_ABOUT THIS EXERCISE_
Wherever a line in the records below contains "Outcome", copy that line.
RECORDS SUPPLIED Start Marker
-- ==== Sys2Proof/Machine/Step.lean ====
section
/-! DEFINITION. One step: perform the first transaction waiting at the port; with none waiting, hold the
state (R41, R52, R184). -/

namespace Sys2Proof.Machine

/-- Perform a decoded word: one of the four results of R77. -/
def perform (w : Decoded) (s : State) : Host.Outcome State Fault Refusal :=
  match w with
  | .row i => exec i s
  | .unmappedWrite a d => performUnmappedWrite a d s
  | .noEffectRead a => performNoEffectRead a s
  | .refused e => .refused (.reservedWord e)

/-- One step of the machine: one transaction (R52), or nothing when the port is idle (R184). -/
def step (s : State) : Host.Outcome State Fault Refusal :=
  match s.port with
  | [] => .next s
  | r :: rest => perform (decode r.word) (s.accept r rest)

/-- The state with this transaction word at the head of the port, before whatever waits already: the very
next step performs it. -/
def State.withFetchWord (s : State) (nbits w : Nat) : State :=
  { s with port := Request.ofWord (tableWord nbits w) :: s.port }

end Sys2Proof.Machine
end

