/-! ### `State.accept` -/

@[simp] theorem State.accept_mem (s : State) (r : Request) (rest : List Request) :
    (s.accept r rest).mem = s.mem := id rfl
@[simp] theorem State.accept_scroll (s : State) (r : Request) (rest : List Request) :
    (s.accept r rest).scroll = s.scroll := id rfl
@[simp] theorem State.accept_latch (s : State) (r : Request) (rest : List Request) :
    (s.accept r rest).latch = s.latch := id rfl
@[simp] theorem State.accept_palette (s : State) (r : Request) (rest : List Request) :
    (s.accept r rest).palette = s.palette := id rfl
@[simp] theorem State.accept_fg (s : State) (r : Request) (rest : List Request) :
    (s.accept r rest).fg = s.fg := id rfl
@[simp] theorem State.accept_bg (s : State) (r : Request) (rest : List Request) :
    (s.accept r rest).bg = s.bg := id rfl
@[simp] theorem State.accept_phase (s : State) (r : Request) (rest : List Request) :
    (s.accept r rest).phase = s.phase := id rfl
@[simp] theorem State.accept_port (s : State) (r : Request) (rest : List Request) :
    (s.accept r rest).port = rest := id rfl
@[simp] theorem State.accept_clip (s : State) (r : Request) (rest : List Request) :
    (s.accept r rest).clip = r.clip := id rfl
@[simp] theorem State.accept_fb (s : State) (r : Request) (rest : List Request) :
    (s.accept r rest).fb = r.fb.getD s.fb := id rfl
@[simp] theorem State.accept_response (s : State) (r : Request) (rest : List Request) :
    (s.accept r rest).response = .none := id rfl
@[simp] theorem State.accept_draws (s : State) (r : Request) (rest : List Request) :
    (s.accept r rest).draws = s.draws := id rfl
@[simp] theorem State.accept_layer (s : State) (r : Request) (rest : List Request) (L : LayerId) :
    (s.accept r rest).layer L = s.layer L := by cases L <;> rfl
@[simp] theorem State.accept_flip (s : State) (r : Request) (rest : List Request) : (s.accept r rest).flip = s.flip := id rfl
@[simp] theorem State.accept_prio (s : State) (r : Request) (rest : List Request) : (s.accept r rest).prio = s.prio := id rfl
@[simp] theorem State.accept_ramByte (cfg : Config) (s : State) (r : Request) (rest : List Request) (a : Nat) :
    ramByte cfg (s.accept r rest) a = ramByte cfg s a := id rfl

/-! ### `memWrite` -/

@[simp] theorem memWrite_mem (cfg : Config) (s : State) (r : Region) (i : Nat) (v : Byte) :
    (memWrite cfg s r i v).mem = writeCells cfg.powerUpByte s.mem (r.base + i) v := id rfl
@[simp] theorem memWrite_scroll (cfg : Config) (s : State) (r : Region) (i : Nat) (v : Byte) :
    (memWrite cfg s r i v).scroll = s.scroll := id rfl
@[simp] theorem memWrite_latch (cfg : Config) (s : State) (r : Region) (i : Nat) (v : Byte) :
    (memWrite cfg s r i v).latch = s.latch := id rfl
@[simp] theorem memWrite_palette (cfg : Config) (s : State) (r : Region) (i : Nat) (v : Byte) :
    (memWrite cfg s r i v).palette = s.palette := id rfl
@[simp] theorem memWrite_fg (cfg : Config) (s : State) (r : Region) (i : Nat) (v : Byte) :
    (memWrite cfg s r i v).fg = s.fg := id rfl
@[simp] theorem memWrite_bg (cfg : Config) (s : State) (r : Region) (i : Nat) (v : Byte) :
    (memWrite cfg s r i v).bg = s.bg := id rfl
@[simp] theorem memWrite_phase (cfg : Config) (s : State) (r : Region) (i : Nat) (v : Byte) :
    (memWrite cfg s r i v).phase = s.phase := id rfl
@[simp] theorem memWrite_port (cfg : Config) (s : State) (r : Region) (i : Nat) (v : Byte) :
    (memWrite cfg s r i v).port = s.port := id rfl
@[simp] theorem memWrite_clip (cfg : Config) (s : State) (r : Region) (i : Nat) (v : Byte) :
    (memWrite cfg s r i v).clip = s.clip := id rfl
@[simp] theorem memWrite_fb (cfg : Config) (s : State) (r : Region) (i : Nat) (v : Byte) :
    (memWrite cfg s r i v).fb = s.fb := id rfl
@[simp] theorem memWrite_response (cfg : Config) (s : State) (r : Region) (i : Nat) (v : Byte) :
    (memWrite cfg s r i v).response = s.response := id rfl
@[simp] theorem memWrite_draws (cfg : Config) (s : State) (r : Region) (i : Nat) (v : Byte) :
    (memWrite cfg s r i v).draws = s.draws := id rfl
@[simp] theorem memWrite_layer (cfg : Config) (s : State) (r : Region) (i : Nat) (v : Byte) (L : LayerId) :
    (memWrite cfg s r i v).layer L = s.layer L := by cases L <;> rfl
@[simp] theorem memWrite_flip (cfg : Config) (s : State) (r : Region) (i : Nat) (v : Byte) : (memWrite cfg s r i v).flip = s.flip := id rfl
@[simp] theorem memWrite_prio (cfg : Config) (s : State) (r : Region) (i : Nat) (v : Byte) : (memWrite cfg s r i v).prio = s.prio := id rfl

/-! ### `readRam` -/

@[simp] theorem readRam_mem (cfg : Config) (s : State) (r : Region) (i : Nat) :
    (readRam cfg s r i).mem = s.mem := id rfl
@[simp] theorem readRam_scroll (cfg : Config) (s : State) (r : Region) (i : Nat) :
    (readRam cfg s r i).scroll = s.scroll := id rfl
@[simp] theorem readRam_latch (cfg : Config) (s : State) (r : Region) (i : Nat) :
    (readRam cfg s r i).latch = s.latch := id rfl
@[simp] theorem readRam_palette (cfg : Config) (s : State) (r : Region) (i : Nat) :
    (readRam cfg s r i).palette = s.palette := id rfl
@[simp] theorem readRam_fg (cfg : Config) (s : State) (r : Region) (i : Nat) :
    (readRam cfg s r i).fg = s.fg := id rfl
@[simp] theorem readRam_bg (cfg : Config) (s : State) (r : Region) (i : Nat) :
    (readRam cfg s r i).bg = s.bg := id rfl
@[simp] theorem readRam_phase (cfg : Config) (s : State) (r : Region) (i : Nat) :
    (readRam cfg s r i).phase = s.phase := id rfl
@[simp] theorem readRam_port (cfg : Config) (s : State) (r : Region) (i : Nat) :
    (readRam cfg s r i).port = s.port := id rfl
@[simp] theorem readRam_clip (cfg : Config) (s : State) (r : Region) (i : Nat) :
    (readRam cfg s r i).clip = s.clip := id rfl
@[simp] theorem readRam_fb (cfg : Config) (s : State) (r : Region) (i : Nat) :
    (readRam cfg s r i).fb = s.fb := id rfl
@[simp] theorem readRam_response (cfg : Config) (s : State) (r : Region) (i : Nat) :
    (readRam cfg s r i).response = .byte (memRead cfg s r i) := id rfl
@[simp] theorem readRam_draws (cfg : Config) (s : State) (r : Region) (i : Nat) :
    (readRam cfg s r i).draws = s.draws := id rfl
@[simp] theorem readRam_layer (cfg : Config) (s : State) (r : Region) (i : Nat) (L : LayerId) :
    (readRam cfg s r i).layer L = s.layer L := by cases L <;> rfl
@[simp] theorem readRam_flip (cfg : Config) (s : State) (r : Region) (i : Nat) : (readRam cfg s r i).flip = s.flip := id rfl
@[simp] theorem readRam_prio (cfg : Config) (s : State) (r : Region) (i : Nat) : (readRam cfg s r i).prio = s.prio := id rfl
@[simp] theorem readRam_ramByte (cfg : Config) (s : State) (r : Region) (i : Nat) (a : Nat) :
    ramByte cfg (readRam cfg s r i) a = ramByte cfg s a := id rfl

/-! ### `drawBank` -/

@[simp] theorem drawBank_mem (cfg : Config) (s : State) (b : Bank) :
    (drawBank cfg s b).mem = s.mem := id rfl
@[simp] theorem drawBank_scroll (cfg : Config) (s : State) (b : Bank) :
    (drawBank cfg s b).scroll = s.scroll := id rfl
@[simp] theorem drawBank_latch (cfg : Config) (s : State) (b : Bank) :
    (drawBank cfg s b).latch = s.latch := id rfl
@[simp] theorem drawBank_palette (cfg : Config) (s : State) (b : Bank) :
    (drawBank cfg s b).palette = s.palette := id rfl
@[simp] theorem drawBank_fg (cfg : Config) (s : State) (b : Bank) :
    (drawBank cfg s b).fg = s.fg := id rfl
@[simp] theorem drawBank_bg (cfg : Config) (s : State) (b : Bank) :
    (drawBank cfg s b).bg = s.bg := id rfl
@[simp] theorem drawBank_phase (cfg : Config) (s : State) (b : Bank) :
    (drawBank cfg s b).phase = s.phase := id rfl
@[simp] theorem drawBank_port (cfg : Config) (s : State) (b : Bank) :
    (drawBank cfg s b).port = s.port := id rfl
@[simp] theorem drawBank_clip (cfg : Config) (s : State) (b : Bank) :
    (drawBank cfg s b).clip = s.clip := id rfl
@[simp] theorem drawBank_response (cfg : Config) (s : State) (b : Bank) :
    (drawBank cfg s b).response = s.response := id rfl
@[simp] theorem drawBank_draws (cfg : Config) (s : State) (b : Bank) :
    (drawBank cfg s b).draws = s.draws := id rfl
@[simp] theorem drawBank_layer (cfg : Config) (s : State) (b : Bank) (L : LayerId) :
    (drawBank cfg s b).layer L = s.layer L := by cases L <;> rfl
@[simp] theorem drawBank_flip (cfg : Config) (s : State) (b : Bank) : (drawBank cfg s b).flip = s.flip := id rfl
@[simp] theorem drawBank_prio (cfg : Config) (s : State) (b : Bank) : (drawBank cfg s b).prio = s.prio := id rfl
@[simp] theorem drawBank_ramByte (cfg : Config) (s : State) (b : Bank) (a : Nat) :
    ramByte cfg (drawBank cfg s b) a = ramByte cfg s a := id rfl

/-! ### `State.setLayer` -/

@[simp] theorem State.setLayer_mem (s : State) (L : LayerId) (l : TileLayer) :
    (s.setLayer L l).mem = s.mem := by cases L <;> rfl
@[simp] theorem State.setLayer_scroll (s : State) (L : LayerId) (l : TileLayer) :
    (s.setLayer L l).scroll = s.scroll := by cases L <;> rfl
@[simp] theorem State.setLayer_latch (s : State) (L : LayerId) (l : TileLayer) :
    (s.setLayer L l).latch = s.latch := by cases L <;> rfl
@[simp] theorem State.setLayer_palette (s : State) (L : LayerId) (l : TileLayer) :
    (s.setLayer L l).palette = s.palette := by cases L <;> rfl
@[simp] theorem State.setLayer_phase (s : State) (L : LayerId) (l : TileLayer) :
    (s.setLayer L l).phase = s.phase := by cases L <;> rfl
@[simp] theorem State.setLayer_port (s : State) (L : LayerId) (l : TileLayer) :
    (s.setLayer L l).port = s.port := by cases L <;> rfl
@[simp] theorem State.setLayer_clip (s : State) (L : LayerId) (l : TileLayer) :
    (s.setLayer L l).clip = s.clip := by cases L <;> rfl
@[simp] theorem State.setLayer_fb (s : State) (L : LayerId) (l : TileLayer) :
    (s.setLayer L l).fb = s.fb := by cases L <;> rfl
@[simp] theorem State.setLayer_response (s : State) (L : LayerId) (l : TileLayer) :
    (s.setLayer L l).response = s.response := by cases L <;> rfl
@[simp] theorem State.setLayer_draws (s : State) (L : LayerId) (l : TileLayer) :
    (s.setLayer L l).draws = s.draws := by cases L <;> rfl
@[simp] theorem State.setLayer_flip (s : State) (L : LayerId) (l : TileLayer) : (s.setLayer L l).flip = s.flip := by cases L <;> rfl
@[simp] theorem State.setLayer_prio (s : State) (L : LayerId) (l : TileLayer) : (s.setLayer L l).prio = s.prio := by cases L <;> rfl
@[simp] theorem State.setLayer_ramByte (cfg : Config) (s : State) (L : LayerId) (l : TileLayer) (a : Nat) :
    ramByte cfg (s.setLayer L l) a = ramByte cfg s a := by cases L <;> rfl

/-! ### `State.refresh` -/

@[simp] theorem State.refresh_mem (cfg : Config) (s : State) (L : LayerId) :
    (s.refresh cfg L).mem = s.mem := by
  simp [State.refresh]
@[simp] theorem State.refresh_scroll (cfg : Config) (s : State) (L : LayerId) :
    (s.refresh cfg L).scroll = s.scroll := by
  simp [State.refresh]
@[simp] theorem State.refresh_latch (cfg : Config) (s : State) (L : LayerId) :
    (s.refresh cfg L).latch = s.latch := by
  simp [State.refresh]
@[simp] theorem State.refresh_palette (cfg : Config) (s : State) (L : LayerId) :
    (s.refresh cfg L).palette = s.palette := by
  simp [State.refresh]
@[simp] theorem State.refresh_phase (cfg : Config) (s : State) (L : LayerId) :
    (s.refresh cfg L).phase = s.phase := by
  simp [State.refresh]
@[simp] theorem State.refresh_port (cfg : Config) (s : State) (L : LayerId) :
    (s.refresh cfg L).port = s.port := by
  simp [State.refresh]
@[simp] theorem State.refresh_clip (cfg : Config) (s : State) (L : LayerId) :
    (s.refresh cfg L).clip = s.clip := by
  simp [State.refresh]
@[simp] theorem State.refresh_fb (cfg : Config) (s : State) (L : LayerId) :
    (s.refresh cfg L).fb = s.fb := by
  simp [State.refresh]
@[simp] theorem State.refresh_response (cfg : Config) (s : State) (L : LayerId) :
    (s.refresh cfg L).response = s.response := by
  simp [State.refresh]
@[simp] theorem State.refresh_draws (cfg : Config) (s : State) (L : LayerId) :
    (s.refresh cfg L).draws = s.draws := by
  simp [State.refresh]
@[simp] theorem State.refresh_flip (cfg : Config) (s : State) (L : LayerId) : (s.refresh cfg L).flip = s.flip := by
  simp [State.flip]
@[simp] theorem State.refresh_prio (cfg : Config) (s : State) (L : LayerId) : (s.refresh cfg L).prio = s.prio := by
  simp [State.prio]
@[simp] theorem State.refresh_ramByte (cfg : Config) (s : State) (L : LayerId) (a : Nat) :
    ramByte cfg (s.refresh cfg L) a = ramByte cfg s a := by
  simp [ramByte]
RECORDS SUPPLIED End Marker
_SOLUTION TO THIS PROBLEM_
def perform (w : Decoded) (s : State) : Host.Outcome State Fault Refusal :=
def step (s : State) : Host.Outcome State Fault Refusal :=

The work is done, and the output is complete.